About this task: Transcribe the listing below in full, keeping every line exactly as it is.

::: Data shown

-- ==== Sys2Proof/Machine/State.lean ====
section
/-! DEFINITION. The state of the block (10_state.md R25), the ways a step can stop, the error kinds of
60_exceptions.md R101, and the state after reset (R23). -/

namespace Sys2Proof.Machine

/-- The architectural state of R25, and the model's own `schedule`. There is no memory and no program counter
(R18, R21); `phase` is `RUN` exactly when `busy` (R18, R25); `WIDTH` is a constant (R16). -/
structure State where
  /-- `OPA` (R11) -/
  opa : Nat
  /-- `OPB` (R11) -/
  opb : Nat
  /-- `OPM` (R11) -/
  opm : Nat
  /-- `OPR`, the host's draw `r` (R11, R81) -/
  opr : Nat
  /-- `RES0` (R12) -/
  res0 : Nat
  /-- `RES1` (R12) -/
  res1 : Nat
  /-- `RES2` (R12) -/
  res2 : Nat
  /-- `RES3` (R12) -/
  res3 : Nat
  /-- `CUR_CMD`, the word of the last accepted command (R13) -/
  curCmd : CommandWord
  /-- `STATUS.BUSY` (R14) -/
  busy : Bool
  /-- `STATUS.DONE` (R14) -/
  done : Bool
  /-- `STATUS.FAIL` (R14) -/
  fail : Bool
  /-- `STATUS.ERRCODE` (R14, R101) -/
  errCode : ErrCode
  /-- `CTRL.IE`, the only stored bit of `CTRL` (R15) -/
  ie : Bool
  /-- The model's own field, not the spec's: the events still to come, first one next (log entry 2). -/
  schedule : List Event
deriving DecidableEq, Repr

/-- Why the machine stops with a fault: never. The spec gives every command on every operand one outcome and
every transaction in every state one effect (93_implementation_defined.md section 2, R132), so there is no
constructor. A command failure (R104) and an access error (R106) are next states. Log entry 13 (safe). -/
inductive Fault where
deriving DecidableEq, Repr

/-- Why the machine refuses an instruction. -/
inductive Refusal where
  /-- raised only by an arm of `exec` whose command has no meaning yet; no arm raises it (safe) -/
  | notModelled (mnemonic : String)
deriving DecidableEq, Repr

/-- The error kinds of R101, by name; their codes are in `Machine/Flags.lean`. -/
inductive Failure where
  /-- code 1: `p = 0`, `q = 0` or `(p-1)*(q-1) ≤ 127`; raised by TOTIENT, PUBEXP, KEYGEN -/
  | invalidKeyMaterial
  /-- code 2: no coprime exponent in `[r, n-2]`; raised by PUBEXP, KEYGEN -/
  | searchExhausted
  /-- code 3: `n < 4` or `n` prime; raised by FACTOR, CRACK -/
  | unfactorableModulus
  /-- code 4: reserved, never raised (R114) -/
  | invalidInputType
  /-- code 5: no modular inverse; raised by MODINV, CRACK -/
  | notInvertible
  /-- code 6: a zero modulus, or a start `r` out of range; raised by MODINV, MODPOW, PUBEXP, KEYGEN -/
  | invalidOperand
  /-- code 7: an exact result is `≥ 2^W`; raised by TOTIENT, PUBEXP, KEYGEN -/
  | overflow
  /-- code 8: the command word is illegal (R98) -/
  | illegalCommand
  /-- code 9: the host aborted the command (R97) -/
  | aborted
deriving DecidableEq, Repr

/-- The four values of a successful outcome `Ok(r0, r1, r2, r3)` (R61). -/
structure Results where
  r0 : Nat
  r1 : Nat
  r2 : Nat
  r3 : Nat
deriving DecidableEq, Repr

/-- The state after reset: every component of R25 is 0 (R23). The model's own `schedule` is empty (log entry
16, DESIGN CHOICE): what the host presents comes from outside. -/
def State.reset : State where
  opa := 0
  opb := 0
  opm := 0
  opr := 0
  res0 := 0
  res1 := 0
  res2 := 0
  res3 := 0
  curCmd := 0
  busy := false
  done := false
  fail := false
  errCode := 0
  ie := false
  schedule := []

end Sys2Proof.Machine
end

::::::

Task output:
-- ==== Sys2Proof/Machine/State.lean ====
section
/-! DEFINITION. The state of the block (10_state.md R25), the ways a step can stop, the error kinds of
60_exceptions.md R101, and the state after reset (R23). -/

namespace Sys2Proof.Machine

/-- The architectural state of R25, and the model's own `schedule`. There is no memory and no program counter
(R18, R21); `phase` is `RUN` exactly when `busy` (R18, R25); `WIDTH` is a constant (R16). -/
structure State where
  /-- `OPA` (R11) -/
  opa : Nat
  /-- `OPB` (R11) -/
  opb : Nat
  /-- `OPM` (R11) -/
  opm : Nat
  /-- `OPR`, the host's draw `r` (R11, R81) -/
  opr : Nat
  /-- `RES0` (R12) -/
  res0 : Nat
  /-- `RES1` (R12) -/
  res1 : Nat
  /-- `RES2` (R12) -/
  res2 : Nat
  /-- `RES3` (R12) -/
  res3 : Nat
  /-- `CUR_CMD`, the word of the last accepted command (R13) -/
  curCmd : CommandWord
  /-- `STATUS.BUSY` (R14) -/
  busy : Bool
  /-- `STATUS.DONE` (R14) -/
  done : Bool
  /-- `STATUS.FAIL` (R14) -/
  fail : Bool
  /-- `STATUS.ERRCODE` (R14, R101) -/
  errCode : ErrCode
  /-- `CTRL.IE`, the only stored bit of `CTRL` (R15) -/
  ie : Bool
  /-- The model's own field, not the spec's: the events still to come, first one next (log entry 2). -/
  schedule : List Event
deriving DecidableEq, Repr

/-- Why the machine stops with a fault: never. The spec gives every command on every operand one outcome and
every transaction in every state one effect (93_implementation_defined.md section 2, R132), so there is no
constructor. A command failure (R104) and an access error (R106) are next states. Log entry 13 (safe). -/
inductive Fault where
deriving DecidableEq, Repr

/-- Why the machine refuses an instruction. -/
inductive Refusal where
  /-- raised only by an arm of `exec` whose command has no meaning yet; no arm raises it (safe) -/
  | notModelled (mnemonic : String)
deriving DecidableEq, Repr

/-- The error kinds of R101, by name; their codes are in `Machine/Flags.lean`. -/
inductive Failure where
  /-- code 1: `p = 0`, `q = 0` or `(p-1)*(q-1) ≤ 127`; raised by TOTIENT, PUBEXP, KEYGEN -/
  | invalidKeyMaterial
  /-- code 2: no coprime exponent in `[r, n-2]`; raised by PUBEXP, KEYGEN -/
  | searchExhausted
  /-- code 3: `n < 4` or `n` prime; raised by FACTOR, CRACK -/
  | unfactorableModulus
  /-- code 4: reserved, never raised (R114) -/
  | invalidInputType
  /-- code 5: no modular inverse; raised by MODINV, CRACK -/
  | notInvertible
  /-- code 6: a zero modulus, or a start `r` out of range; raised by MODINV, MODPOW, PUBEXP, KEYGEN -/
  | invalidOperand
  /-- code 7: an exact result is `≥ 2^W`; raised by TOTIENT, PUBEXP, KEYGEN -/
  | overflow
  /-- code 8: the command word is illegal (R98) -/
  | illegalCommand
  /-- code 9: the host aborted the command (R97) -/
  | aborted
deriving DecidableEq, Repr

/-- The four values of a successful outcome `Ok(r0, r1, r2, r3)` (R61). -/
structure Results where
  r0 : Nat
  r1 : Nat
  r2 : Nat
  r3 : Nat
deriving DecidableEq, Repr

/-- The state after reset: every component of R25 is 0 (R23). The model's own `schedule` is empty (log entry
16, DESIGN CHOICE): what the host presents comes from outside. -/
def State.reset : State where
  opa := 0
  opb := 0
  opm := 0
  opr := 0
  res0 := 0
  res1 := 0
  res2 := 0
  res3 := 0
  curCmd := 0
  busy := false
  done := false
  fail := false
  errCode := 0
  ie := false
  schedule := []

end Sys2Proof.Machine
end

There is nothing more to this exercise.